Huffman coding is an optimal prefix-free variable-length coding scheme for lossless compression of a known discrete source. It assigns shorter codewords to more probable symbols and longer codewords to less probable ones, achieving the minimum expected codeword length among all prefix codes. The algorithm builds a binary tree bottom-up by repeatedly merging the two least probable symbols. The resulting code satisfies H(X) <= L < H(X) + 1, where L is the average code length and H(X) is the source entropy. Huffman coding is optimal per-symbol; arithmetic coding can outperform it by encoding sequences as a whole.
The source coding theorem says you can compress a source to its entropy rate, but it doesn't tell you how. Huffman coding, invented by David Huffman in 1952 as a student at MIT, provides a concrete, optimal algorithm for constructing variable-length binary codes for known discrete sources.
The algorithm is simple and elegant. Start with each symbol as a leaf node weighted by its probability. Repeatedly find the two nodes with the smallest weights, merge them into a new internal node whose weight is the sum, and assign the left branch a 0 and the right branch a 1 (or vice versa). Continue until only one root node remains. Each symbol's codeword is the sequence of bits on the path from the root to its leaf. More probable symbols end up near the root (short codewords); less probable symbols end up deeper in the tree (long codewords).
The resulting code is prefix-free — no codeword is a prefix of any other — which means the decoder can identify each symbol immediately without needing lookahead or delimiters. It is optimal among all prefix-free codes for that source: no other assignment of variable-length codewords achieves a lower expected length. The average code length L satisfies H(X) <= L < H(X) + 1. The gap comes from the restriction to integer-length codewords. When all symbol probabilities are powers of 2, the gap is zero and Huffman achieves entropy exactly.

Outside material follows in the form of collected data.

-- ==== Sys2Proof/Safety.lean ====
section
/-! DEFINITION. Safety.lean: what the statements call a safe state: the outputs of LOCKOUT, the entry to it for a code, the invariants that
every command keeps, what a command leaves alone, and what each command needs to have its effect, with the mark of that effect (Table 11.2, R48-R50,
R68, R195-R199, R36). -/
namespace Sys2Proof.Machine
open Sys2Proof

/-- Every drive output is off: no carrier, no safe output, no axis in use outside STO (Table 11.2). -/
def DriveOff (s : State) : Prop :=
  s.saf.ka = 0 ∧ s.saf.so = 0 ∧ ∀ n : Fin 4, s.saf.ax[n].st = .unused ∨ s.saf.ax[n].st = .sto

/-- LOCKOUT.FAULT with the drive outputs off, and the code among the recorded causes (R48, R54, R68). -/
def LockedFor (c : Code) (s : State) : Prop :=
  s.sys.mode = .lockoutFault ∧ DriveOff s ∧ ∃ x ∈ s.saf.causes, x.code = c

/-- An access of an initiator's pool takes its tag at once: one is free, nobody waits for it, and no transaction in flight has the next number. -/
def TagReady (s : State) (p : Fin 8) : Prop :=
  0 < s.fab.pools[p].free ∧ s.fab.pools[p].waiting = [] ∧ ∀ x ∈ s.fab.flight, x.id ≠ s.fab.nextId

/-- The state in which the write of one command is checked and performed: its transaction holds its tag (R195, R196). -/
def tagHeld (s : State) (i : BitVec 4) (w : World) (a : Word) (size : Nat) (v : Word) : State :=
  txnSend (txnMake i w .write a size [v] s) (busNumber (busFresh s))

/-- The fabric after an access of one command that is answered: its number is used up, its answer is the only response, a core that did not get
DONE has its access-fault exception, and the tag is back (R195, R197). -/
def fabAnswered (s : State) (i : BitVec 4) (r : Resp) : Fab :=
  { s.fab with
    nextId := s.fab.nextId + 1, resps := [(s.fab.nextId, (r, []))], excs := if isCore i && decide (r ≠ .done) then [(i, .write)] else [] }

/-- What recording a cause and entering LOCKOUT leave alone: the queue, the configuration in force, memory and the OTP bits, the deck,
the Loop Engine and the fabric, and the blocks that no lockout writes. -/
def LockoutFrame (s t : State) : Prop :=
  t.pending = s.pending ∧ t.now = s.now ∧ t.freeCtr = s.freeCtr ∧ t.img = s.img ∧ t.otp = s.otp ∧
  t.mem = s.mem ∧ t.dk = s.dk ∧ t.le = s.le ∧ t.fab = s.fab ∧ t.save = s.save ∧
  t.chest = s.chest ∧ t.clk = s.clk ∧ t.pmu = s.pmu ∧ t.spm = s.spm ∧ t.cab = s.cab ∧
  t.ain = s.ain ∧ t.enc = s.enc ∧ t.gpio = s.gpio ∧ t.ser = s.ser ∧ t.can = s.can ∧
  t.flash = s.flash

/-- The mode is one from which a lockout-class fault enters LOCKOUT: BOOT or OPERATE (R48, R69). -/
def FaultEnters (s : State) : Prop := s.sys.mode.isBoot = true ∨ s.sys.mode = .operate

/-- Tags of pool k in use by transactions in flight or in return (R195, R199). -/
def tagsOut (k : Fin 8) (s : State) : Nat :=
  s.fab.flight.countP (fun x => decide (x.pool = k)) + s.fab.ret.countP fun x => decide (x.pool = k)

/-- The size of each tag pool (Table 7.3). -/
def poolSize (k : Fin 8) : Nat := (#v[12, 16, 8, 40, 32, 4, 4, 12] : Vector Nat 8)[k]

/-- The books of the fabric tags balance: in every pool the free tags and those out make its size (R195, R200). -/
def TagBooks (s : State) : Prop := ∀ k : Fin 8, s.fab.pools[k].free + tagsOut k s = poolSize k

/-- The fixed bits of the block world table read 0 (R36). -/
def BwtFixed (s : State) : Prop := s.sec.bwt &&& ~~~bwtMask = 0

/-- The memory keeps its canonical form. -/
def MemWf (s : State) : Prop := Memory.wf s.mem = true

/-- The manager serves a command that comes in at once: the core domain is on and no port has a command waiting (R142). -/
def PortsIdle (s : State) : Prop := domDown s 1 = false ∧ ∀ p : Fin 4, s.chn.ports[p].pend = false

/-- A command on a port is taken and passes the checks of R152 before its own: the ports are idle, the mode admits it, the handle is current, the
channel's world admits it, and no recipe change runs. -/
def CallTaken (s : State) (op : Nat) (c : ChnCall) (i : Fin 256) : Prop :=
  PortsIdle s ∧ modeAllows s.sys.mode op c.port = true ∧ current s c.handle = some i ∧
    (callWorld c = .NS → s.chn.slots[i].world = .NS) ∧ s.sys.switching = false

/-- No channel counts as a consumer of ship power, whatever its class. -/
def NoConsumers (s : State) : Prop := ∀ i : Fin 256, s.chn.slots[i].startPend = false ∧ s.chn.slots[i].st ≠ .running

/-- Nothing runs that a power-down waits for or aborts: no lane evaluates a sample and no transaction is in flight; the always-on domain is on (R201,
R211). -/
def Settled (s : State) : Prop := (∀ l : Fin 4, s.le.lanes[l].work = []) ∧ s.fab.flight = [] ∧ s.fab.dom[0] = .on

/-- Ship power is not critical, of itself or on the ring (R344, R374). -/
def Calm (s : State) : Prop := s.spm.crit = false ∧ s.hl.crit = false

/-- A lane evaluates a channel whose next stage is d and no sample waits for a lane; the Loop Engine domain is on, and no word of the stage's
record has an uncorrectable error. -/
def StageReady (s : State) (l : Fin 4) (i : Fin 256) (w : Sample) (d : StageDesc) : Prop :=
  s.fab.dom[2] = .on ∧ s.le.queue = [] ∧ s.le.lanes[l].work.head? = some i ∧ s.chn.slots[i].smp = some w ∧
    (slotTemplate s s.chn.slots[i]).stages[w.next]? = some d ∧ MemWf s ∧
    ∀ x ∈ s.fab.hard, x < recAddr (recOf s.chn.slots[i] w.next) ∨ recAddr (recOf s.chn.slots[i] w.next) + 96 ≤ x

/-- A node that is not the keeper, that has joined without CFGERR or DUP, receives a good frame of a cycle that it has not yet forwarded and
in which its own slot is not FRESH. -/
def HlPass (s : State) (c : HlCfg) (b : List Byte) : Prop :=
  s.img.hl = some c ∧ s.hl.on = true ∧ c.node ≠ c.keeper ∧ frameGood c b = true ∧ s.hl.joined = true ∧
    s.hl.frame.map (fun f => fr16 f 0) ≠ some (fr16 b 0) ∧ slotFresh b c.node.val = false ∧ s.hl.cfgErr = false ∧ s.hl.dup = false

/-- A core of a world may command the running island of a TWV900-MW and no command is pending (R411). -/
def CabFree (s : State) (w : World) : Prop :=
  s.fab.dom[1] = .on ∧ (w = .S ∨ s.sec.bwt.getLsbD 9 = true) ∧ TagReady s (idPool (coreInit w) w) ∧ isMn s = false ∧ s.cab.run = true ∧
    s.cab.pend = false

/-- A core of a world may write a register of a block in the core domain, and its access takes its tag at once (R36, R196). -/
def CoreMayWrite (s : State) (w : World) (b : Nat) : Prop :=
  s.fab.dom[1] = .on ∧ (w = .S ∨ s.sec.bwt.getLsbD b = true) ∧ TagReady s (idPool (coreInit w) w)

/-- Only the island and its proxy have changed, and the access of the core has its response (R195, R197). -/
def CabOnly (s t : State) (w : World) : Prop := t = { s with cab := t.cab, fab := fabAnswered s (coreInit w) .done }

/-- The proxy shows the answer of a command with its operation, tag and code, and no command is pending (Table 14.8). -/
def CabAnswered (c : Cab) (op : Nat) (tag : Byte) (code : Nat) : Prop :=
  c.pend = false ∧ c.cmd = none ∧ c.ansValid = true ∧ c.ansCode = code ∧ c.ansTag = tag.toNat ∧ c.ansOp = op

/-- A fan in use that is commanded at least CHECK_DUTY and that no field output supplies (R431-R433). -/
def FanOn (s : State) (n : Fin 8) : Prop :=
  s.img.fan[n].use = true ∧ s.img.fan[n].checkDuty ≤ fanCommand s n ∧ s.img.fan[n].supplyFo = none

/-- Axis n as one safety cycle measures it, with the governing limit and the ceiling of that cycle (R285, R296). -/
def measured (s : State) (m : SmSample) (n : Fin 4) (c : AxisCfg) : Axis :=
  let a := s.saf.ax[n].measure c s.saf m
  { a with gov := slsGov c s.saf.siLvl, slsCeil := (slsCeiling c a (slsGov c s.saf.siLvl)).1 }

/-- The SLS ceiling of that cycle in 1/2000 counts/ms, none with no limit selected (R296, R311). -/
def cycleCeiling (s : State) (m : SmSample) (n : Fin 4) (c : AxisCfg) : Option Nat :=
  (slsCeiling c (s.saf.ax[n].measure c s.saf m) (slsGov c s.saf.siLvl)).2

/-- The safety monitor runs: it has not failed and the core domain is on (R324). -/
def MonitorRuns (s : State) : Prop := s.saf.halted = false ∧ s.fab.dom[1] = .on

/-- A safety cycle in which no axis demands or fails and no homing request waits (R286, R296-R298). -/
def QuietCycle (s : State) (m : SmSample) : Prop :=
  MonitorRuns s ∧ s.saf.homing = none ∧ ∀ n c, axisCfg s n = some c →
    inputDems c s.saf.siLvl = [] ∧ cycleDems c (measured s m n c) (cycleCeiling s m n c) = [] ∧
      cycleFaults n c (measured s m n c) (cycleCeiling s m n c) = []

/-- Only axis n is being released, at the given step of Procedure 11.1. -/
def OnlyReleasing (s : State) (n : Fin 4) (k : Nat) : Prop :=
  s.saf.ax[n].st = .releasing ∧ s.saf.ax[n].relStep = k ∧ ∀ i : Fin 4, i ≠ n → s.saf.ax[i].st ≠ .releasing

/-- Everything but the safety monitor, the brake counters and the channels is as before. -/
def SafetyOnly (s t : State) : Prop := t = { s with saf := t.saf, life := t.life, chn := t.chn }

/-- Only axis n has changed, and it is now a. -/
def AxisBecomes (s t : State) (n : Fin 4) (a : Axis) : Prop :=
  t = { s with saf := { s.saf with ax := t.saf.ax } } ∧ t.saf.ax[n] = a ∧ ∀ i : Fin 4, i ≠ n → t.saf.ax[i] = s.saf.ax[i]

/-- The conditions of an axis reset (R300): no STO_IN or SS1_IN input is low; a verified position lies within the SLP limits; |v| is at or below SSTILL;
the brakes are applied with matching feedback. -/
def AxisResetOk (s : State) (n : Fin 4) (c : AxisCfg) : Prop :=
  (∀ k : Fin 16, (c.stoIn ||| c.ss1In).getLsbD k = true → s.saf.siLvl.getLsbD k = true) ∧
  (c.pos1.isSome = true → s.saf.ax[n].unver = false → c.slpLo ≤ s.saf.ax[n].p ∧ s.saf.ax[n].p ≤ c.slpHi) ∧
  s.saf.ax[n].v.natAbs ≤ c.sstill ∧ s.saf.bkH &&& s.saf.bkL &&& c.brakes = 0 ∧
  (∀ k, c.bkfbIn = some k → s.saf.siLvl.getLsbD k = false)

Despite its elegance, Huffman coding has limitations. It works on one symbol at a time, so it cannot exploit correlations between symbols. It requires knowing the source statistics in advance (or using a two-pass approach). And the integer-length constraint means it can waste nearly 1 bit per symbol for highly skewed distributions. Arithmetic coding addresses all three limitations: it encodes entire sequences as a single number in [0,1), achieving rates arbitrarily close to entropy for any distribution. In practice, Huffman coding remains widely used (JPEG, DEFLATE/gzip) because it is fast, simple to implement, and the per-symbol overhead is acceptable for many applications.